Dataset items
┌──

-- ==== Sys2Proof/Laws/State.lean ====
section
/-! SUPPORT. One lemma per field per named update of State: what the update leaves in the field. -/

namespace Sys2Proof.Machine

@[simp] theorem State.setLife_life (s : State) (v : Life) : (s.setLife v).life = v := rfl
@[simp] theorem State.setLife_pib (s : State) (v : Life) : (s.setLife v).pib = s.pib := rfl
@[simp] theorem State.setLife_eng (s : State) (v : Life) : (s.setLife v).eng = s.eng := rfl
@[simp] theorem State.setLife_queue (s : State) (v : Life) : (s.setLife v).queue = s.queue := rfl
@[simp] theorem State.setLife_windowActive (s : State) (v : Life) : (s.setLife v).windowActive = s.windowActive := rfl
@[simp] theorem State.setLife_windowTimer (s : State) (v : Life) : (s.setLife v).windowTimer = s.windowTimer := rfl
@[simp] theorem State.setLife_radioRx (s : State) (v : Life) : (s.setLife v).radioRx = s.radioRx := rfl
@[simp] theorem State.setLife_port (s : State) (v : Life) : (s.setLife v).port = s.port := rfl
@[simp] theorem State.setLife_dataIn (s : State) (v : Life) : (s.setLife v).dataIn = s.dataIn := rfl
@[simp] theorem State.setLife_events (s : State) (v : Life) : (s.setLife v).events = s.events := rfl
@[simp] theorem State.setLife_responses (s : State) (v : Life) : (s.setLife v).responses = s.responses := rfl
@[simp] theorem State.setLife_draws (s : State) (v : Life) : (s.setLife v).draws = s.draws := rfl

@[simp] theorem State.setPib_life (s : State) (v : Pib) : (s.setPib v).life = s.life := rfl
@[simp] theorem State.setPib_pib (s : State) (v : Pib) : (s.setPib v).pib = v := rfl
@[simp] theorem State.setPib_eng (s : State) (v : Pib) : (s.setPib v).eng = s.eng := rfl
@[simp] theorem State.setPib_queue (s : State) (v : Pib) : (s.setPib v).queue = s.queue := rfl
@[simp] theorem State.setPib_windowActive (s : State) (v : Pib) : (s.setPib v).windowActive = s.windowActive := rfl
@[simp] theorem State.setPib_windowTimer (s : State) (v : Pib) : (s.setPib v).windowTimer = s.windowTimer := rfl
@[simp] theorem State.setPib_radioRx (s : State) (v : Pib) : (s.setPib v).radioRx = s.radioRx := rfl
@[simp] theorem State.setPib_port (s : State) (v : Pib) : (s.setPib v).port = s.port := rfl
@[simp] theorem State.setPib_dataIn (s : State) (v : Pib) : (s.setPib v).dataIn = s.dataIn := rfl
@[simp] theorem State.setPib_events (s : State) (v : Pib) : (s.setPib v).events = s.events := rfl
@[simp] theorem State.setPib_responses (s : State) (v : Pib) : (s.setPib v).responses = s.responses := rfl
@[simp] theorem State.setPib_draws (s : State) (v : Pib) : (s.setPib v).draws = s.draws := rfl

@[simp] theorem State.setEng_life (s : State) (v : Engine) : (s.setEng v).life = s.life := rfl
@[simp] theorem State.setEng_pib (s : State) (v : Engine) : (s.setEng v).pib = s.pib := rfl
@[simp] theorem State.setEng_eng (s : State) (v : Engine) : (s.setEng v).eng = v := rfl
@[simp] theorem State.setEng_queue (s : State) (v : Engine) : (s.setEng v).queue = s.queue := rfl
@[simp] theorem State.setEng_windowActive (s : State) (v : Engine) : (s.setEng v).windowActive = s.windowActive := rfl
@[simp] theorem State.setEng_windowTimer (s : State) (v : Engine) : (s.setEng v).windowTimer = s.windowTimer := rfl
@[simp] theorem State.setEng_radioRx (s : State) (v : Engine) : (s.setEng v).radioRx = s.radioRx := rfl
@[simp] theorem State.setEng_port (s : State) (v : Engine) : (s.setEng v).port = s.port := rfl
@[simp] theorem State.setEng_dataIn (s : State) (v : Engine) : (s.setEng v).dataIn = s.dataIn := rfl
@[simp] theorem State.setEng_events (s : State) (v : Engine) : (s.setEng v).events = s.events := rfl
@[simp] theorem State.setEng_responses (s : State) (v : Engine) : (s.setEng v).responses = s.responses := rfl
@[simp] theorem State.setEng_draws (s : State) (v : Engine) : (s.setEng v).draws = s.draws := rfl

@[simp] theorem State.setQueue_life (s : State) (v : List Entry) : (s.setQueue v).life = s.life := rfl
@[simp] theorem State.setQueue_pib (s : State) (v : List Entry) : (s.setQueue v).pib = s.pib := rfl
@[simp] theorem State.setQueue_eng (s : State) (v : List Entry) : (s.setQueue v).eng = s.eng := rfl
@[simp] theorem State.setQueue_queue (s : State) (v : List Entry) : (s.setQueue v).queue = v := rfl
@[simp] theorem State.setQueue_windowActive (s : State) (v : List Entry) : (s.setQueue v).windowActive = s.windowActive := rfl
@[simp] theorem State.setQueue_windowTimer (s : State) (v : List Entry) : (s.setQueue v).windowTimer = s.windowTimer := rfl
@[simp] theorem State.setQueue_radioRx (s : State) (v : List Entry) : (s.setQueue v).radioRx = s.radioRx := rfl
@[simp] theorem State.setQueue_port (s : State) (v : List Entry) : (s.setQueue v).port = s.port := rfl
@[simp] theorem State.setQueue_dataIn (s : State) (v : List Entry) : (s.setQueue v).dataIn = s.dataIn := rfl
@[simp] theorem State.setQueue_events (s : State) (v : List Entry) : (s.setQueue v).events = s.events := rfl
@[simp] theorem State.setQueue_responses (s : State) (v : List Entry) : (s.setQueue v).responses = s.responses := rfl
@[simp] theorem State.setQueue_draws (s : State) (v : List Entry) : (s.setQueue v).draws = s.draws := rfl

@[simp] theorem State.setWindow_life (s : State) (v : Bool) (w : BitVec 24) : (s.setWindow v w).life = s.life := rfl
@[simp] theorem State.setWindow_pib (s : State) (v : Bool) (w : BitVec 24) : (s.setWindow v w).pib = s.pib := rfl
@[simp] theorem State.setWindow_eng (s : State) (v : Bool) (w : BitVec 24) : (s.setWindow v w).eng = s.eng := rfl
@[simp] theorem State.setWindow_queue (s : State) (v : Bool) (w : BitVec 24) : (s.setWindow v w).queue = s.queue := rfl
@[simp] theorem State.setWindow_windowActive (s : State) (v : Bool) (w : BitVec 24) : (s.setWindow v w).windowActive = v := rfl
@[simp] theorem State.setWindow_windowTimer (s : State) (v : Bool) (w : BitVec 24) : (s.setWindow v w).windowTimer = w := rfl
@[simp] theorem State.setWindow_radioRx (s : State) (v : Bool) (w : BitVec 24) : (s.setWindow v w).radioRx = s.radioRx := rfl
@[simp] theorem State.setWindow_port (s : State) (v : Bool) (w : BitVec 24) : (s.setWindow v w).port = s.port := rfl
@[simp] theorem State.setWindow_dataIn (s : State) (v : Bool) (w : BitVec 24) : (s.setWindow v w).dataIn = s.dataIn := rfl
@[simp] theorem State.setWindow_events (s : State) (v : Bool) (w : BitVec 24) : (s.setWindow v w).events = s.events := rfl
@[simp] theorem State.setWindow_responses (s : State) (v : Bool) (w : BitVec 24) : (s.setWindow v w).responses = s.responses := rfl
@[simp] theorem State.setWindow_draws (s : State) (v : Bool) (w : BitVec 24) : (s.setWindow v w).draws = s.draws := rfl

@[simp] theorem State.setRadioRx_life (s : State) (v : Bool) : (s.setRadioRx v).life = s.life := rfl
@[simp] theorem State.setRadioRx_pib (s : State) (v : Bool) : (s.setRadioRx v).pib = s.pib := rfl
@[simp] theorem State.setRadioRx_eng (s : State) (v : Bool) : (s.setRadioRx v).eng = s.eng := rfl
@[simp] theorem State.setRadioRx_queue (s : State) (v : Bool) : (s.setRadioRx v).queue = s.queue := rfl
@[simp] theorem State.setRadioRx_windowActive (s : State) (v : Bool) : (s.setRadioRx v).windowActive = s.windowActive := rfl
@[simp] theorem State.setRadioRx_windowTimer (s : State) (v : Bool) : (s.setRadioRx v).windowTimer = s.windowTimer := rfl
@[simp] theorem State.setRadioRx_radioRx (s : State) (v : Bool) : (s.setRadioRx v).radioRx = v := rfl
@[simp] theorem State.setRadioRx_port (s : State) (v : Bool) : (s.setRadioRx v).port = s.port := rfl
@[simp] theorem State.setRadioRx_dataIn (s : State) (v : Bool) : (s.setRadioRx v).dataIn = s.dataIn := rfl
@[simp] theorem State.setRadioRx_events (s : State) (v : Bool) : (s.setRadioRx v).events = s.events := rfl
@[simp] theorem State.setRadioRx_responses (s : State) (v : Bool) : (s.setRadioRx v).responses = s.responses := rfl
@[simp] theorem State.setRadioRx_draws (s : State) (v : Bool) : (s.setRadioRx v).draws = s.draws := rfl

@[simp] theorem State.setDraws_life (s : State) (v : Nat) : (s.setDraws v).life = s.life := rfl
@[simp] theorem State.setDraws_pib (s : State) (v : Nat) : (s.setDraws v).pib = s.pib := rfl
@[simp] theorem State.setDraws_eng (s : State) (v : Nat) : (s.setDraws v).eng = s.eng := rfl
@[simp] theorem State.setDraws_queue (s : State) (v : Nat) : (s.setDraws v).queue = s.queue := rfl
@[simp] theorem State.setDraws_windowActive (s : State) (v : Nat) : (s.setDraws v).windowActive = s.windowActive := rfl
@[simp] theorem State.setDraws_windowTimer (s : State) (v : Nat) : (s.setDraws v).windowTimer = s.windowTimer := rfl
@[simp] theorem State.setDraws_radioRx (s : State) (v : Nat) : (s.setDraws v).radioRx = s.radioRx := rfl
@[simp] theorem State.setDraws_port (s : State) (v : Nat) : (s.setDraws v).port = s.port := rfl
@[simp] theorem State.setDraws_dataIn (s : State) (v : Nat) : (s.setDraws v).dataIn = s.dataIn := rfl
@[simp] theorem State.setDraws_events (s : State) (v : Nat) : (s.setDraws v).events = s.events := rfl
@[simp] theorem State.setDraws_responses (s : State) (v : Nat) : (s.setDraws v).responses = s.responses := rfl
@[simp] theorem State.setDraws_draws (s : State) (v : Nat) : (s.setDraws v).draws = v := rfl

@[simp] theorem State.emitAll_life (s : State) (v : List Event) : (s.emitAll v).life = s.life := rfl
@[simp] theorem State.emitAll_pib (s : State) (v : List Event) : (s.emitAll v).pib = s.pib := rfl
@[simp] theorem State.emitAll_eng (s : State) (v : List Event) : (s.emitAll v).eng = s.eng := rfl
@[simp] theorem State.emitAll_queue (s : State) (v : List Event) : (s.emitAll v).queue = s.queue := rfl
@[simp] theorem State.emitAll_windowActive (s : State) (v : List Event) : (s.emitAll v).windowActive = s.windowActive := rfl
@[simp] theorem State.emitAll_windowTimer (s : State) (v : List Event) : (s.emitAll v).windowTimer = s.windowTimer := rfl
@[simp] theorem State.emitAll_radioRx (s : State) (v : List Event) : (s.emitAll v).radioRx = s.radioRx := rfl
@[simp] theorem State.emitAll_port (s : State) (v : List Event) : (s.emitAll v).port = s.port := rfl
@[simp] theorem State.emitAll_dataIn (s : State) (v : List Event) : (s.emitAll v).dataIn = s.dataIn := rfl
@[simp] theorem State.emitAll_events (s : State) (v : List Event) : (s.emitAll v).events = s.events ++ v := rfl
@[simp] theorem State.emitAll_responses (s : State) (v : List Event) : (s.emitAll v).responses = s.responses := rfl
@[simp] theorem State.emitAll_draws (s : State) (v : List Event) : (s.emitAll v).draws = s.draws := rfl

└──

• _Instructions for the task_
What is asked for is an exact copy of the lines above from the one containing "(s.emitAll v).eng = s.eng := rfl" through the one containing "(s.emitAll v).responses = s.responses := rfl", and only those.

• _Written response_
@[simp] theorem State.emitAll_eng (s : State) (v : List Event) : (s.emitAll v).eng = s.eng := rfl
@[simp] theorem State.emitAll_queue (s : State) (v : List Event) : (s.emitAll v).queue = s.queue := rfl
@[simp] theorem State.emitAll_windowActive (s : State) (v : List Event) : (s.emitAll v).windowActive = s.windowActive := rfl
@[simp] theorem State.emitAll_windowTimer (s : State) (v : List Event) : (s.emitAll v).windowTimer = s.windowTimer := rfl
@[simp] theorem State.emitAll_radioRx (s : State) (v : List Event) : (s.emitAll v).radioRx = s.radioRx := rfl
@[simp] theorem State.emitAll_port (s : State) (v : List Event) : (s.emitAll v).port = s.port := rfl
@[simp] theorem State.emitAll_dataIn (s : State) (v : List Event) : (s.emitAll v).dataIn = s.dataIn := rfl
@[simp] theorem State.emitAll_events (s : State) (v : List Event) : (s.emitAll v).events = s.events ++ v := rfl
@[simp] theorem State.emitAll_responses (s : State) (v : List Event) : (s.emitAll v).responses = s.responses := rfl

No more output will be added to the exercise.